Благополучно прогуляв большинство лекций Метченко, я рассчитывал никогда не сталкиваться с ним в конкретных делах. Однако пришлось. Диплом я защищал об акмеизме, но когда был принят в аспирантуру, оказался аспирантом именно этого человека. Дело в том, что с какого-то момента он практически прекратил читать лекции, оставив за собой лишь спецкурс (и облегченно вздыхал, узнав, что студенты в очередной раз не собрались), а всю нагрузку ему давали аспиранты: 11 аспирантов — 550 положенных профессору часов.

II. ЭПОХА РАННЕГО СИМВОЛИЗМА

Из дневника Валерия Брюсова 1892–1893 годов

[*]

Когда П. Е. Щеголев печатал дневники А. Н. Вульфа, он дал книге выразительный подзаголовок: «Любовный быт пушкинской эпохи». Точно так же и дневник Валерия Брюсова, который он систематически вел с 1890 по 1903 год, время от времени делая записи и позже, в какой-то своей части вполне мог бы быть назван «Любовный быт 1890-х годов». На протяжении довольно долгого времени (точнее, пока Брюсов оставался холостым) очень существенную часть записей составляли повествования о любовных увлечениях автора, и откровенность этих записей превосходила большинство известных нам дневников.

Сами дневники были впервые напечатаны в 1927 году

[101]

, причем основной надзор над публикацией осуществляла вдова покойного поэта, Иоанна Матвеевна.

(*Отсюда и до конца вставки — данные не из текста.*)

/-- SPEED_EVALUATION: v over the window T_w from motion alone (R144). -/
def speedEvaluation (d : Dev) : Dev :=
  let tw := d.get F.WEB_SPD_WIN_WIN * 10000
  let old := match d.web.marks.find? (fun q => decide (q.1 + tw ≤ d.t)) with | some q => q.2 | none => 0
  let dm := d.web.motion - old
  let v := clampI (-(2 ^ 31)) (2 ^ 31 - 1) (rdiv (dm * 100000000) ((65536 * tw : Nat) : Int))
  let d := d.onWeb fun z => { z with
    marks := (d.t, z.motion) :: z.marks.take 256
    vNum := dm
    vDen := Nat.max 1 tw }
  let d := (d.putI F.WEB_SPEED_V v).putBit F.WEB_STAT_DIR (decide (v < 0))
  let slow := decide (v.natAbs < 1000 * d.get F.WEB_STOP_TH)
  let d := d.onWeb fun z => { z with slowT := if slow then some (z.slowT.getD d.t) else none }
  let d := if slow then d else d.putBit F.WEB_STAT_STOPPED false
  let d := d.gladeSpeed.gladeEval
  d.putBit F.WEB_STAT_OVERSPEED d.overspeed

/-- SPEED_EVALUATION. -/
def execSpeedEvaluation (s : State) : Host.Outcome State Fault Refusal := .next (s.onDev speedEvaluation)

/-! ### Registers (R143) -/

/-- On enabling with no open line, the next line is the one that holds the exit coordinate: lines that passed while
accumulation was off are not made. -/
def Dev.accResume (d : Dev) : Dev :=
  if !d.web.lines.isEmpty then d
  else
    match d.lineAt d.exitNow, d.nextLine with
    | some i, some c => if 0 < sdiff c i.start then d.onWeb fun z => { z with cursor := some i.start, leftT := [] } else d
    | _, _ => d

/-- WEB_CTL_WRITE: `SRC` and `DIR_INV` stay while `ACC_EN` is 1; `ACC_EN` needs a valid map (R143, R146). -/
def webCtlWrite (v : Word) (d : Dev) : Dev :=
  let on := d.bit F.WEB_CTL_ACC_EN
  let src := d.get F.WEB_CTL_SRC
  let inv := d.get F.WEB_CTL_DIR_INV
  let d := d.writeWord R.WEB_CTL v.toNat
  let d := if on then (d.put F.WEB_CTL_SRC src).put F.WEB_CTL_DIR_INV inv else d
  let d := if d.web.geo.isNone then d.putBit F.WEB_CTL_ACC_EN false else d
  let d := if d.get F.WEB_CTL_SRC = src then d
    else d.onWeb fun z => { z with we := d.get F.WEB_POS_W, te := d.t, hostRem := 0, onHost := false }
  let d := if d.bit F.WEB_STAT_ENC_LOSS then d.onWeb fun z => { z with onHost := d.bit F.WEB_CTL_LOSS_HOST && d.get F.WEB_CTL_SRC != 1 }
    else d
  let d := d.put F.WEB_STAT_SRC_ACT (d.get F.WEB_CTL_SRC)
  (if !on && d.bit F.WEB_CTL_ACC_EN then d.accResume else d).showWeb

/-- WEB_CTL_WRITE. -/
def execWebCtlWrite (v : Word) (s : State) : Host.Outcome State Fault Refusal := .next (s.onDev (webCtlWrite v))

/-- HOST_SPEED_WRITE: effective at the tick of its acceptance (R143). -/
def execHostSpeedWrite (v : Word) (s : State) : Host.Outcome State Fault Refusal :=
  .next (s.onDev (fun d => d.writeWord R.WEB_HOST_SPEED v.toNat))
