/-- The counts of the last frame, shown at the next boundary (R80, R92, R108). -/
def showLastFrame (d : Dev) : Dev :=
  match d.fpa.frames.getLast? with
  | none => d
  | some f =>
    let c := f.fc
    let d := ((d.put F.PIPE_BU_RESTART_CNT c.restart).put F.PIPE_BU_GATED_CNT c.gated).putBit F.PIPE_BU_STAT_ALL_RESTART
      (c.total != 0 && c.restart == c.total)
    let d := ((d.put F.PIPE_RAD_SAT_LOW (satN 16 c.satLow)).put F.PIPE_RAD_SAT_HIGH (satN 16 c.satHigh)).put F.PIPE_RAD_NOVAL_CNT c.noval
    d.put F.PIPE_ST_INVALID_CNT c.invalid

/-- Every slot of a frame has been accumulated or lost. -/
def Frame.spent (f : Frame) : Bool :=
  f.dark || f.cut.isSome || (f.slots.length == f.set.rowSlots + 1 && f.slots.all (fun x => x.slot == 0 || x.lost || x.accumulated))

/-- Old frames leave the readout: a SHUTTER frame leaves its span for the flags of later lines (R156). -/
def retireFrames (d : Dev) : Dev :=
  let n := d.fpa.frames.length
  let inCap (f : Frame) : Bool := d.pipe.capBufs.any (fun b => match b with | some x => x.frame == f.cnt | none => false)
  let go (q : Frame × Nat) : Bool := decide (q.2 + 3 ≤ n) && ((q.1.spent && !inCap q.1) || decide (q.2 + 8 ≤ n))
  let old := (d.fpa.frames.zipIdx.filter go).map (·.1)
  let d := old.foldl (fun d f => d.frameStats f.cnt) d
  let spans := (old.filter (·.shutter)).map (fun f => (⟨f.b, f.b + f.set.period, f.webB, f.webE, d.oMin f.set, d.oMax f.set⟩ : ShutSpan))
  let live (q : ShutSpan) : Bool := match d.web.cursor, q.wE with
    | some c, some e => decide (0 < sdiff c (wadd e (256 * q.omax))) | _, _ => true
  let d := d.onWeb fun z => { z with shut := (z.shut ++ spans).filter live }
  d.onFpa fun z => { z with frames := z.frames.filter (fun f => !old.any (fun o => o.cnt == f.cnt)) }

/-- The frame that begins at a boundary, with all that is bound to it (R20, R29, R65, R96, R130). -/
def newFrame (m : Mems) (d : Dev) (b : Nat) (inits : List Nat) (trig dark : Bool) : Frame :=
  let t := d.get F.FPA_STAGE_TEMP_T
  let ft : Int := (d.get F.FPA_FRAME_TEMP_T : Nat)
  let q := d.getI F.FPA_STAGE_RATE_RATE
  let r := d.get F.PIPE_PL_STAT_ACTIVE_REG
  { cnt := d.get F.FPA_FRAME_CNT_CNT, b := b, gen := d.get F.FPA_GEN_CUR_GEN, set := d.fpa.set, cfg := d.regs
    stageT := t, stageQ := q, frameT := ft, region := r, plateSeq := hdrSeq m r, plateNow := d.pipe.plateNow
    triggered := trig, shutter := d.proof.closure.isSome || (match d.proof.lastClosure with | some c => decide (b < c.2) | none => false)
    dark := dark, cut := none, slots := [], lastLR := none, rowFallback := false, chInit := false, initSlices := inits
    substCols := d.substCols, blindExcl := d.fpa.blindExcl, cluPix := d.pipe.cluPix, cmSpan := none
    cls := d.get F.PIPE_AC_STAT_CLASS, reasons := d.get F.PIPE_AC_STAT_REASON
    webB := d.get F.WEB_POS_W, webE := none, stageOff := !d.stageGood, wMarks := []
    dm := driftOffset d d.fpa.set.gain (t : Nat) ft q d.optime, fc := ⟨0, 0, 0, 0, 0, 0, 0⟩, closed := false }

Естественно, она делала определенного рода купюры, касавшиеся многого, как в ранней, так и в более поздней жизни Брюсова.

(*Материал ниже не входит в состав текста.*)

/-- The module follows TIME flits: it belongs to a stand whose root is another module, or is a sub-stand root. -/
def Dev.follows (d : Dev) : Bool := (d.inStand && d.get F.STAND_STAT_ROLE != 1) || d.stand.parent.isSome

/-- A phase correction `off` in 1/65,536 tick (R15): stepped forward in one tick beyond 10 µs, else slewed. -/
def Dev.correct (d : Dev) (off : Int) : Dev :=
  if 65536 * 1000 < off then
    let d := { d with now := d.now + BitVec.ofNat 64 (off / 65536).toNat }
    let d := d.onLink fun z => { z with slew := 0 }
    let d := (d.addSat F.LINK_TS_STEPS_VAL 1).flag F.LINK_TS_STAT_STEPPED
    d.event 0x0106 { arg0 := d.get F.LINK_TS_STEPS_VAL }
  else d.onLink fun z => { z with slew := off }

/-- Offsets in a row within ±50 ns and beyond ±100 ns, and the lock they give (R196). -/
def lockStep (off : Int) (good bad : Nat) (locked : Bool) : Nat × Nat × Bool :=
  let a := off.natAbs
  let g := if a ≤ 5 * 65536 then good + 1 else 0
  let b := if 10 * 65536 < a then bad + 1 else 0
  (Nat.min 16 g, Nat.min 4 b, if 16 ≤ g then true else if 4 ≤ b then false else locked)

/-- Steer the timebase by an offset: phase and rate (R15, R196). -/
def Dev.steer (d : Dev) (off : Int) : Dev :=
  let d := d.correct off
  (d.put F.LINK_TS_RATE_VAL (uns 32 (Config.rateTerm d.freeIdx (d.getI F.LINK_TS_RATE_VAL) off))).fresh

/-- The offset shown in ps, saturating. -/
def psShown (off : Int) : Int := clampI (-2 ^ 31) (2 ^ 31 - 1) (psOf off)

/-- TIME_SEND: the time master's TIME flit, every `INTERVAL` × 10 µs; ORIGIN is inserted at egress (R195). -/
def timeSend (d : Dev) : Dev :=
  let due := match d.link.timeSentT with | some t => decide (t + d.get F.LINK_TS_CTL_INTERVAL * 10 * usT ≤ d.t) | none => true
  if d.timeMaster && due then (d.onLink fun z => { z with timeSentT := some d.t }).bcast 5 3 [0x01] else d

/-- TIME_SEND. -/
def execTimeSend (s : State) : Host.Outcome State Fault Refusal := .next (s.onDev timeSend)

/-- A member may send segments (R205): once it has been locked, while it is locked or its holdover is younger than `HOLD_MS`. -/
def Dev.showTimeOk (d : Dev) : Dev :=
  let held := d.bit F.LINK_TS_STAT_HOLDOVER && (match d.link.holdT with | some t => decide (d.t < t + d.get F.STAND_HOLD_HOLD_MS * msT) | none => false)
  d.putBit F.STAND_STAT_TIME_OK (d.link.everLocked && (d.bit F.LINK_TS_STAT_LOCKED || held))

/-- TIME_RECEIVE: a TIME flit that came in on `p` at stamp `tIn` in 1/65,536 tick is passed on with the delay so far, and
steers a module that follows (R195 to R197). -/
def timeReceive (p tIn : Nat) (fl : Flit) (d : Dev) : Dev :=
  let b := fl.payload
  let up := decide (p = 2) && d.stand.parent.isSome
  if leAt b 0 1 ≠ 1 ∨ d.localOnly p ∨ ¬ (up ∨ d.routeTo fl.src = some p) then d
  else
    let corr := sext 64 (leAt b 16 8)
    let din := d.dIn p
    let origin : Int := ((65536 * leAt b 4 8 + leAt b 12 2 : Nat) : Int)
    let out := [1] ++ leBytes 1 (leAt b 1 1 + 1) ++ slice b 2 14 ++ leBytes 8 (uns 64 (corr + din - (tIn : Int))) ++ slice b 24 4
    let d := if up then d
      else (List.range 3).foldl (fun d q => if q ≠ p ∧ d.portListed q then d.pushFwd q { fl with payload := out } else d) d
    if !d.follows || (d.stand.parent.isSome && !up) then d
    else
      let off := origin + corr + din - (tIn : Int)
      let d := (d.steer off).putI F.LINK_TS_OFFSET_VAL (psShown off)
      let l := lockStep off d.link.good d.link.bad (d.bit F.LINK_TS_STAT_LOCKED)
      let d := d.onLink fun z => { z with good := l.1, bad := l.2.1, lastTime := some d.t, holdT := none, everLocked := z.everLocked || l.2.2 }
      let d := (d.putBit F.LINK_TS_STAT_LOCKED l.2.2).putBit F.LINK_TS_STAT_HOLDOVER false
      let d := d.showTimeOk
      ((d.putBit F.LINK_TS_STAT_FOLLOWING true).put F.LINK_TS_STAT_PORT p).put F.LINK_TS_STAT_HOPS (Nat.min 63 (leAt b 1 1))

/-- TIME_RECEIVE. -/
def execTimeReceive (q : Port) (tIn : Nat) (fl : Flit) (s : State) : Host.Outcome State Fault Refusal :=
  .next (s.onDev (timeReceive q.idx tIn fl))

/-- TIME_HOLDOVER: 10 ms without a TIME flit (R196), also at a module that has left its stand. -/
def timeHoldover (d : Dev) : Dev :=
  if (d.follows ∨ d.bit F.LINK_TS_STAT_FOLLOWING) ∧ dueBy (d.link.lastTime.map (· + 10 * msT)) d.t ∧ ¬ d.bit F.LINK_TS_STAT_HOLDOVER then
    let d := (d.putBit F.LINK_TS_STAT_LOCKED false).putBit F.LINK_TS_STAT_HOLDOVER true
    let d := d.putBit F.LINK_TS_STAT_FOLLOWING d.follows
    (d.onLink fun z => { z with good := 0, bad := 0, holdT := some d.t }).showTimeOk
  else d

/-- TIME_HOLDOVER. -/
def execTimeHoldover (s : State) : Host.Outcome State Fault Refusal := .next (s.onDev timeHoldover)

/-- SEGMENT_HOLD_LIMIT: holdover has lasted `HOLD_MS`, so the module may send no segments (R205). -/
def segmentHoldLimit (d : Dev) : Dev :=
  if d.bit F.LINK_TS_STAT_HOLDOVER ∧ dueBy (d.link.holdT.map (· + d.get F.STAND_HOLD_HOLD_MS * msT)) d.t then d.showTimeOk else d

/-- SEGMENT_HOLD_LIMIT. -/
def execSegmentHoldLimit (s : State) : Host.Outcome State Fault Refusal := .next (s.onDev segmentHoldLimit)

/-- The advance of the timebase in one clock: one tick, with the slew of at most 1000 ppm and the rate term (R15, R196). -/
def Dev.clockTick (d : Dev) : Dev :=
  let z := d.link
  let sl := clampI (-65) 65 z.slew
  let sa := z.slewAcc + sl
  let ra := z.rateAcc + d.getI F.LINK_TS_RATE_VAL
  let e1 : Int := if 65536 ≤ sa then 1 else if sa ≤ -65536 then -1 else 0
  let e2 : Int := if 2 ^ 32 ≤ ra then 1 else if ra ≤ -2 ^ 32 then -1 else 0
  let step := (1 + e1 + e2).toNat
  let d := d.onLink fun z => { z with slew := z.slew - sl, slewAcc := sa - 65536 * e1, rateAcc := ra - 2 ^ 32 * e2 }
  let d := d.onHost fun z => { z with dbNow := [], rstNow := [] }
  { d with now := d.now + BitVec.ofNat 64 step, ties := [] }

/-! ### Encoder samples (R198, R199, R206) -/


/-- The offset of a sub-stand's coordinates below its parent's (R227). -/
def Dev.parentOfs (d : Dev) : Int := match d.stand.parent with | some q => q.wofs | none => 0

Иногда эти купюры могут казаться оправданными, — прежде всего, когда речь идет о повседневной жизни Брюсова-гимназиста, мало чем выделяющегося из ряда своих сверстников. Школьные заботы, душная жизнь в родительском доме, одни и те же увлечения (игра в карты, довольно рано начавшиеся однообразные выпивки, бега, визиты всеми давно забытых родственников и приятелей) вряд ли могут представить серьезный интерес для читателей, и воспроизводиться они будут, если дневник когда-нибудь будет напечатан

[102]

, лишь для академической полноты. И ухаживания Брюсова за разного рода знакомыми девицами, основанные не только на действительной приязни, но и на расчете, входят в этот круг повседневности, из которого, однако, исключено то, о чем сам автор дневника вспоминал в автобиографической повести: «С раннего детства соблазняли меня сладострастные мечтания. <…> Я стал мечтать об одном — о близости с женщиной. Это стало моей idée fixe. Это стало моим единственным желанием»

[103]

, — и дальше идет описание попыток близости и, наконец, удачи в общении с проституткой. До какого-то времени ничего подобного в дневнике мы не находим.

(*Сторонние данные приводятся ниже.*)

/-- Coppice substitution (R296): the state after it, and whether a spare was found. -/
def Dev.coppice (d : Dev) (ss elem code : Nat) : Dev × Bool :=
  match ss with
  | 0 =>
    let c := elem / 36
    if (d.erased c).length < d.get F.MEM_CTL_ERASE_MAX then
      ((d.put (F.MEM_QDR_ERASE_MASK.at c) (setB (d.get (F.MEM_QDR_ERASE_MASK.at c)) (elem % 36) true)).setAside 0 elem code, true)
    else
      let d := d.put F.MEM_STAT_FAILED (setB (d.get F.MEM_STAT_FAILED) c true)
      ((d.onHealth fun z => { z with failedElems := z.failedElems ++ [(0, elem)] }).event 0x0003 { elem := elem }, false)
  | 1 => ((d.laneOut (elem / 4) (elem % 4)).setAside 1 elem code, true)
  | 2 =>
    let sl := elem / 8
    if 2720 ≤ sl then (d.onFpa fun z => { z with blindNext := z.blindNext ++ [elem - 8 * 2720] }, false)
    else d.substSlice (sl / 34) (sl % 34)
  | 3 =>
    let first := !d.health.failedElems.any (fun q => q.1 == 3) && !d.health.laneNext.any (fun q => q.2)
    ((d.onHealth fun z => { z with laneNext := z.laneNext ++ [(elem, true)] }).setAside 3 elem code, first)
  | 5 =>
    let n := d.get F.STORE_KEEP_SPARES_VAL
    if n = 0 then (d, false) else (d.put F.STORE_KEEP_SPARES_VAL (n - 1), true)
  | 6 =>
    if d.store.flashSpares = 0 then ((d.putBit F.STORE_FLASH_STAT_NO_SPARE true).event 0x0603 { elem := elem }, false)
    else
      let d := (d.onStore fun z => { z with flashSpares := z.flashSpares - 1 }).inc F.STORE_FLASH_BADBLK_CNT
      (d.event 0x0602 { elem := elem, arg0 := d.get F.STORE_FLASH_BADBLK_CNT }, true)
  | 7 =>
    let d := d.onStage fun z => { z with perm := if z.perm.contains elem then z.perm else z.perm ++ [elem] }
    (d.put F.FPA_STAGE_STAT_DIODE_EXCL (ofBits (d.stage.excluded ++ d.stage.perm)), true)
  | _ => (d, false)

/-- A pipeline lane leaves service or returns (R296, R298): the first that fails brings in the spare, PD86, and two working lanes or
fewer are reported. -/
def Dev.laneStep (d : Dev) (q : Nat × Bool) : Dev :=
  if q.2 then
    let d := if d.health.failedElems.any (fun x => x.1 == 3) then d else d.setDom 86 true
    let d := d.onHealth fun z => { z with failedElems := z.failedElems ++ [(3, q.1)] }
    if d.lanes ≤ 2 then d.event 0x0302 { elem := q.1 } else d
  else d.onHealth fun z => { z with failedElems := z.failedElems.filter (fun x => x != (3, q.1)) }

/-- Substitutions and returns of pipeline lanes take effect at a frame boundary (R296). -/
def Dev.takeLanes (d : Dev) : Dev :=
  if d.health.laneNext.isEmpty then d
  else (d.health.laneNext.foldl Dev.laneStep (d.onHealth fun z => { z with laneNext := [] })).keepPush .modState 1

/-- Substitution at once or after the last trim, and the end of the test. -/
def Dev.substitute (d : Dev) (ss elem code : Nat) : Dev :=
  match d.coppice ss elem code with
  | (d, ok) =>
    let d := (if ok then d.inc F.HEALTH_REPAIRS_CNT else d).keepPush .modState 1
    (d.logEvent code { verdict := 3, action := if ok then 2 else 3, elem := elem }).endTest ss elem (!ok)

/-- A lasting fault that no repair follows: a blind channel is then failed, and its event carries ACTION 3 (R33, R296). -/
def Dev.unrepaired (d : Dev) (ss elem code : Nat) : Dev :=
  if ss = 2 ∧ 2720 ≤ elem / 8 then d.substitute ss elem code else d.endTest ss elem true

/-- A lasting verdict and what the policy makes of it (R296). -/
def Dev.lasting (d : Dev) (ss elem code : Nat) : Dev :=
  let d := (d.inc F.HEALTH_LASTING_CNT).onHealth fun z => { z with transients := z.transients.filter (fun q => !(q.1 == ss && q.2.1 == elem)) }
  let d := d.logEvent code { verdict := 3, elem := elem }
  match d.policy ss % 4 with
  | 0 => d.unrepaired ss elem code
  | 2 => d.substitute ss elem code
  | _ => (d.onHealth fun z => { z with repairs := z.repairs ++ [⟨ss, elem, code, 1, d.policy ss, false⟩] }).trimStep ss elem

/-- The retest of a trimmed element. -/
def Dev.retest (d : Dev) (r : RepairX) (pass : Bool) : Dev :=
  if pass then (d.logEvent r.code { verdict := 3, action := 1, elem := r.elem }).endTest r.ss r.elem false
  else if r.steps < d.get F.HEALTH_TRIM_MAX_STEPS then
    (d.onHealth fun z => { z with
      repairs := updIf z.repairs (fun x => x.ss == r.ss && x.elem == r.elem) (fun x => { x with steps := x.steps + 1 }) }).trimStep r.ss r.elem
  else if r.policy % 4 = 3 then d.substitute r.ss r.elem r.code
  else d.unrepaired r.ss r.elem r.code

/-- A pixel that was an outlier at three proofs in a row while its channel passes is marked NOISY (R299). -/
def Dev.noisyPixels (d : Dev) (ch : Nat) : Dev :=
  let ps := (d.health.outliers.filter (fun q => decide (3 ≤ q.2) && pixChan d.fpa.substs q.1 == ch)).map (·.1)
  if ps.isEmpty || d.tallyFailed 12 then d
  else
    let d := (d.tallyInc 12).putBit F.PIPE_ST_STAT_EVAL_BUSY true
    let d := d.onPipe fun z => { z with edits := z.edits ++ [⟨none, d.t, d.tally 12, ps.map (fun i => (i % 2560, i / 2560, 2, 0))⟩] }
    (d.addSat F.HEALTH_LASTING_CNT ps.length).onHealth fun z => { z with outliers := z.outliers.filter (fun q => !ps.contains q.1) }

Можно предположить, что для того исключительного человека, которым Брюсов хотел казаться окружающим, посещение публичных домов и дешевых гостиниц выглядело слишком обыкновенным и даже низким, чтобы о нем писать хотя бы и в автокоммуникативном тексте

Предшествующие события представлены в той же автобиографической повести следующим образом: «Женское общество нашел я у Кариных. Это была довольно простая русская семья. Отец всегда занятый службой, мать бесконечно добрая женщина, собиравшая у себя в дому сирот, просто несчастных людей и беглых собак и кошек. Всем был приют в их доме. <…> У Кариных было две дочери: старшей, Нине, было лет 25, младшей, Жене, всего 15. Ради них, а впрочем, скорей по гостеприимству, собирались у них несколько раз на неделе всевозможные гости. <…> Так как почти все барышни были „разобраны“, то я удовольствовался Соней Хлындовой. <…> Впрочем, это было мимолетно. Слишком очевидно было, что вся душа Сони может быть понята в два-три вечера. Я перенес свое внимание на Женю, младшую дочь Кариных, стал писать стихи к ней. Но здесь роману не суждено было развиться так легко. Женя, несмотря на свои 15 лет, в атмосфере Каринского салона успела привыкнуть к поклонению, я нисколько ей не нравился…»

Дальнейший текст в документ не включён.